### [Task instructions]
Would you please output the lines from the one holding "rcases aluCommand_cases addW" to the end of the entries, exactly and with no others?

Segment Open

-- ==== Sys2Proof/Laws/Exec.lean ====
section
/-! SUPPORT. What each command can do: one lemma for each shared operation, and the lengths of the lists of
the key scheduler. -/

namespace Sys2Proof.Machine

/-! The key scheduler (spec/42_key_schedule.md). -/

theorem packByte_length {w : Nat} (u : Nat) (key : Nat → Byte) (k : Nat) (ls : List (BitVec w)) :
    (packByte u key k ls).length = ls.length := by simp [packByte]

theorem packLoop_length {w : Nat} (u : Nat) (key : Nat → Byte) (n : Nat) (ls : List (BitVec w)) :
    (packLoop u key n ls).length = ls.length := by
  induction n generalizing ls with
  | zero => rfl
  | succ n ih => rw [packLoop, ih, packByte_length]

theorem pack_length (w : Width) (b : Nat) (key : Nat → Byte) :
    (pack w b key).length = keyWordCount w.bytes b := by simp [pack, packLoop_length]

theorem sinitFrom_length {w : Nat} (q : BitVec w) (n : Nat) (x : BitVec w) :
    (sinitFrom q n x).length = n := by
  induction n generalizing x with
  | zero => rfl
  | succ n ih => simp [sinitFrom, ih]

theorem sinit_length (w : Width) (t : Nat) : (sinit w t).length = t := sinitFrom_length _ _ _

theorem mixStep_lengths {w : Nat} (m : MixState w) :
    (mixStep m).s.length = m.s.length ∧ (mixStep m).l.length = m.l.length := by simp [mixStep]

theorem mixLoop_lengths {w : Nat} (n : Nat) (m : MixState w) :
    (mixLoop n m).s.length = m.s.length ∧ (mixLoop n m).l.length = m.l.length := by
  induction n generalizing m with
  | zero => exact ⟨rfl, rfl⟩
  | succ n ih =>
    have h := ih (mixStep m)
    have h' := mixStep_lengths m
    exact ⟨h.1.trans h'.1, h.2.trans h'.2⟩

/-- A KS writes t subkeys. -/
theorem keySchedule_s_length (w : Width) (r b : Nat) (key : Nat → Byte) :
    (keySchedule w r b key).s.length = subkeyCount r := by
  rw [keySchedule, mix, (mixLoop_lengths _ _).1, sinit_length]

/-- A KS writes c key words. -/
theorem keySchedule_l_length (w : Width) (r b : Nat) (key : Nat → Byte) :
    (keySchedule w r b key).l.length = keyWordCount w.bytes b := by
  rw [keySchedule, mix, (mixLoop_lengths _ _).2, pack_length]

/-- The last iteration of the mixing loop comes off at the end as well as at the start. -/
theorem mixLoop_succ {w : Nat} (n : Nat) (m : MixState w) : mixLoop (n + 1) m = mixStep (mixLoop n m) := by
  induction n generalizing m with
  | zero => rfl
  | succ n ih => rw [mixLoop, ih, ← mixLoop]

theorem keyWordCount_le {u b : Nat} (hu : 2 ≤ u) (hb : b ≤ 256) : keyWordCount u b ≤ 128 := by
  unfold keyWordCount
  have : (b + u - 1) / u < 129 := by
    rw [Nat.div_lt_iff_lt_mul (by omega)]
    omega
  omega

/-! The commands. -/

theorem execNop_eq (s : State) : execNop s = .next (s.complete .none) := rfl

theorem execIllegal_eq (s : State) : execIllegal s = .next (s.complete .illegalCommand) := rfl

/-- What an ALU command can do. -/
theorem aluCommand_cases (op : {w : Nat} → BitVec w → BitVec w → BitVec w) (s : State) :
    (s.width = none ∧ aluCommand op s = s.complete .invalidWordSize) ∨
    ∃ w, s.width = some w ∧
      aluCommand op s = (s.setRes (zext128 (op (s.operandA w) (s.operandB w)))).complete .none := by
  unfold aluCommand
  cases h : s.width with
  | none => exact .inl ⟨rfl, rfl⟩
  | some w => exact .inr ⟨w, rfl, rfl⟩

theorem aluCommand_width {op : {w : Nat} → BitVec w → BitVec w → BitVec w} {s : State} {w : Width}
    (h : s.width = some w) :
    aluCommand op s = (s.setRes (zext128 (op (s.operandA w) (s.operandB w)))).complete .none := by
  simp only [aluCommand, h]

theorem aluCommand_no_width {op : {w : Nat} → BitVec w → BitVec w → BitVec w} {s : State}
    (h : s.width = none) : aluCommand op s = s.complete .invalidWordSize := by
  simp only [aluCommand, h, State.raise_eq_complete]

/-- What ENC and DEC can do. -/
theorem blockCommand_cases
    (f : {w : Nat} → (Nat → BitVec w) → Nat → BitVec w × BitVec w → BitVec w × BitVec w) (s : State) :
    (s.width = none ∧ blockCommand f s = s.complete .invalidWordSize) ∨
    (s.width ≠ none ∧ s.keyValid = false ∧ blockCommand f s = s.complete .noKeySchedule) ∨
    ∃ w, s.width = some w ∧ s.keyValid = true ∧
      blockCommand f s =
        (s.setDout (serBlock w (f (s.subkey w) s.rounds (s.deserBlock w)).1
          (f (s.subkey w) s.rounds (s.deserBlock w)).2)).complete .none := by
  unfold blockCommand
  cases h : s.width with
  | none => exact .inl ⟨rfl, rfl⟩
  | some w =>
    cases hk : s.keyValid with
    | false => exact .inr (.inl ⟨nofun, rfl, by simp⟩)
    | true => exact .inr (.inr ⟨w, rfl, rfl, by simp⟩)

theorem blockCommand_valid
    {f : {w : Nat} → (Nat → BitVec w) → Nat → BitVec w × BitVec w → BitVec w × BitVec w} {s : State}
    {w : Width} (h : s.width = some w) (hk : s.keyValid = true) :
    blockCommand f s =
      (s.setDout (serBlock w (f (s.subkey w) s.rounds (s.deserBlock w)).1
        (f (s.subkey w) s.rounds (s.deserBlock w)).2)).complete .none := by
  simp [blockCommand, h, hk]

/-- The state a successful KS leaves (spec/42_key_schedule.md R177). -/
def State.withSchedule (w : Width) (s : State) : State :=
  (s.setSchedule ((keySchedule w s.rounds s.keyLen s.keyByte).l.map zext128)
    ((keySchedule w s.rounds s.keyLen s.keyByte).s.map zext128)).complete .none

/-- What KS can do (spec/42_key_schedule.md R171, R177). -/
theorem execKs_cases (s : State) :
    (s.width = none ∧ execKs s = .next (s.complete .invalidWordSize)) ∨
    (s.width ≠ none ∧ 256 < s.keyLen ∧ execKs s = .next (s.complete .invalidKeySize)) ∨
    (s.width ≠ none ∧ s.keyLen ≤ 256 ∧ 255 < s.rounds ∧ execKs s = .next (s.complete .invalidRoundsCount)) ∨
    ∃ w, s.width = some w ∧ s.keyLen ≤ 256 ∧ s.rounds ≤ 255 ∧ execKs s = .next (s.withSchedule w) := by
  unfold execKs
  cases h : s.width with
  | none => exact .inl ⟨rfl, rfl⟩
  | some w =>
    by_cases hb : 256 < s.keyLen
    · exact .inr (.inl ⟨nofun, hb, by simp [hb]⟩)
    · by_cases hr : 255 < s.rounds
      · exact .inr (.inr (.inl ⟨nofun, by omega, hr, by simp [hb, hr]⟩))
      · exact .inr (.inr (.inr ⟨w, rfl, by omega, by omega, by simp [hb, hr, State.withSchedule]⟩))

theorem execKs_ok {s : State} {w : Width} (h : s.width = some w) (hb : s.keyLen ≤ 256) (hr : s.rounds ≤ 255) :
    execKs s = .next (s.withSchedule w) := by
  simp [execKs, h, Nat.not_lt.mpr hb, Nat.not_lt.mpr hr, State.withSchedule]

/-- What DESER can do. -/
theorem execDeser_cases (s : State) :
    (s.width = none ∧ execDeser s = .next (s.complete .invalidWordSize)) ∨
    ∃ w, s.width = some w ∧
      execDeser s = .next ((s.setOperands (zext128 (s.deserBlock w).1) (zext128 (s.deserBlock w).2)).complete .none) := by
  unfold execDeser
  cases h : s.width with
  | none => exact .inl ⟨rfl, rfl⟩
  | some w => exact .inr ⟨w, rfl, rfl⟩

/-- What SER can do. -/
theorem execSer_cases (s : State) :
    (s.width = none ∧ execSer s = .next (s.complete .invalidWordSize)) ∨
    ∃ w, s.width = some w ∧
      execSer s = .next ((s.setDout (serBlock w (s.operandA w) (s.operandB w))).complete .none) := by
  unfold execSer
  cases h : s.width with
  | none => exact .inl ⟨rfl, rfl⟩
  | some w => exact .inr ⟨w, rfl, rfl⟩

/-- Every command ends in `complete` after the writes of its body. -/
theorem exec_cases (i : Instr) (s : State) :
    (∃ c, exec i s = .next (s.complete c)) ∨
    (∃ x, exec i s = .next ((s.setRes x).complete .none)) ∨
    (∃ v, exec i s = .next ((s.setDout v).complete .none)) ∨
    (∃ a b, exec i s = .next ((s.setOperands a b).complete .none)) ∨
    ∃ w, s.width = some w ∧ s.keyLen ≤ 256 ∧ s.rounds ≤ 255 ∧ i = .ks ∧ exec i s = .next (s.withSchedule w) := by
  cases i with
  | nop => exact .inl ⟨_, rfl⟩
  | ks =>
    rcases execKs_cases s with ⟨-, h⟩ | ⟨-, -, h⟩ | ⟨-, -, -, h⟩ | ⟨w, hw, hb, hr, h⟩
    · exact .inl ⟨_, h⟩
    · exact .inl ⟨_, h⟩
    · exact .inl ⟨_, h⟩
    · exact .inr (.inr (.inr (.inr ⟨w, hw, hb, hr, rfl, h⟩)))
  | enc =>
    rcases blockCommand_cases fwd s with ⟨-, h⟩ | ⟨-, -, h⟩ | ⟨w, -, -, h⟩
    · exact .inl ⟨_, congrArg _ h⟩
    · exact .inl ⟨_, congrArg _ h⟩
    · exact .inr (.inr (.inl ⟨_, congrArg _ h⟩))
  | dec =>
    rcases blockCommand_cases inv s with ⟨-, h⟩ | ⟨-, -, h⟩ | ⟨w, -, -, h⟩
    · exact .inl ⟨_, congrArg _ h⟩
    · exact .inl ⟨_, congrArg _ h⟩
    · exact .inr (.inr (.inl ⟨_, congrArg _ h⟩))
  | add =>
    rcases aluCommand_cases addW s with ⟨-, h⟩ | ⟨w, -, h⟩
    · exact .inl ⟨_, congrArg _ h⟩
    · exact .inr (.inl ⟨_, congrArg _ h⟩)
  | sub =>
    rcases aluCommand_cases subW s with ⟨-, h⟩ | ⟨w, -, h⟩
    · exact .inl ⟨_, congrArg _ h⟩
    · exact .inr (.inl ⟨_, congrArg _ h⟩)
  | xor =>
    rcases aluCommand_cases xorW s with ⟨-, h⟩ | ⟨w, -, h⟩
    · exact .inl ⟨_, congrArg _ h⟩
    · exact .inr (.inl ⟨_, congrArg _ h⟩)
  | rotl =>
    rcases aluCommand_cases (fun a b => rotlW a b.toNat) s with ⟨-, h⟩ | ⟨w, -, h⟩
    · exact .inl ⟨_, congrArg _ h⟩
    · exact .inr (.inl ⟨_, congrArg _ h⟩)
  | rotr =>
    rcases aluCommand_cases (fun a b => rotrW a b.toNat) s with ⟨-, h⟩ | ⟨w, -, h⟩
    · exact .inl ⟨_, congrArg _ h⟩
    · exact .inr (.inl ⟨_, congrArg _ h⟩)
  | deser =>
    rcases execDeser_cases s with ⟨-, h⟩ | ⟨w, -, h⟩
    · exact .inl ⟨_, h⟩
    · exact .inr (.inr (.inr (.inl ⟨_, _, h⟩)))
  | ser =>
    rcases execSer_cases s with ⟨-, h⟩ | ⟨w, -, h⟩
    · exact .inl ⟨_, h⟩
    · exact .inr (.inr (.inl ⟨_, h⟩))

end Sys2Proof.Machine
end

Segment Closed

### [Response below]
    rcases aluCommand_cases addW s with ⟨-, h⟩ | ⟨w, -, h⟩
    · exact .inl ⟨_, congrArg _ h⟩
    · exact .inr (.inl ⟨_, congrArg _ h⟩)
  | sub =>
    rcases aluCommand_cases subW s with ⟨-, h⟩ | ⟨w, -, h⟩
    · exact .inl ⟨_, congrArg _ h⟩
    · exact .inr (.inl ⟨_, congrArg _ h⟩)
  | xor =>
    rcases aluCommand_cases xorW s with ⟨-, h⟩ | ⟨w, -, h⟩
    · exact .inl ⟨_, congrArg _ h⟩
    · exact .inr (.inl ⟨_, congrArg _ h⟩)
  | rotl =>
    rcases aluCommand_cases (fun a b => rotlW a b.toNat) s with ⟨-, h⟩ | ⟨w, -, h⟩
    · exact .inl ⟨_, congrArg _ h⟩
    · exact .inr (.inl ⟨_, congrArg _ h⟩)
  | rotr =>
    rcases aluCommand_cases (fun a b => rotrW a b.toNat) s with ⟨-, h⟩ | ⟨w, -, h⟩
    · exact .inl ⟨_, congrArg _ h⟩
    · exact .inr (.inl ⟨_, congrArg _ h⟩)
  | deser =>
    rcases execDeser_cases s with ⟨-, h⟩ | ⟨w, -, h⟩
    · exact .inl ⟨_, h⟩
    · exact .inr (.inr (.inr (.inl ⟨_, _, h⟩)))
  | ser =>
    rcases execSer_cases s with ⟨-, h⟩ | ⟨w, -, h⟩
    · exact .inl ⟨_, h⟩
    · exact .inr (.inr (.inl ⟨_, h⟩))

end Sys2Proof.Machine
end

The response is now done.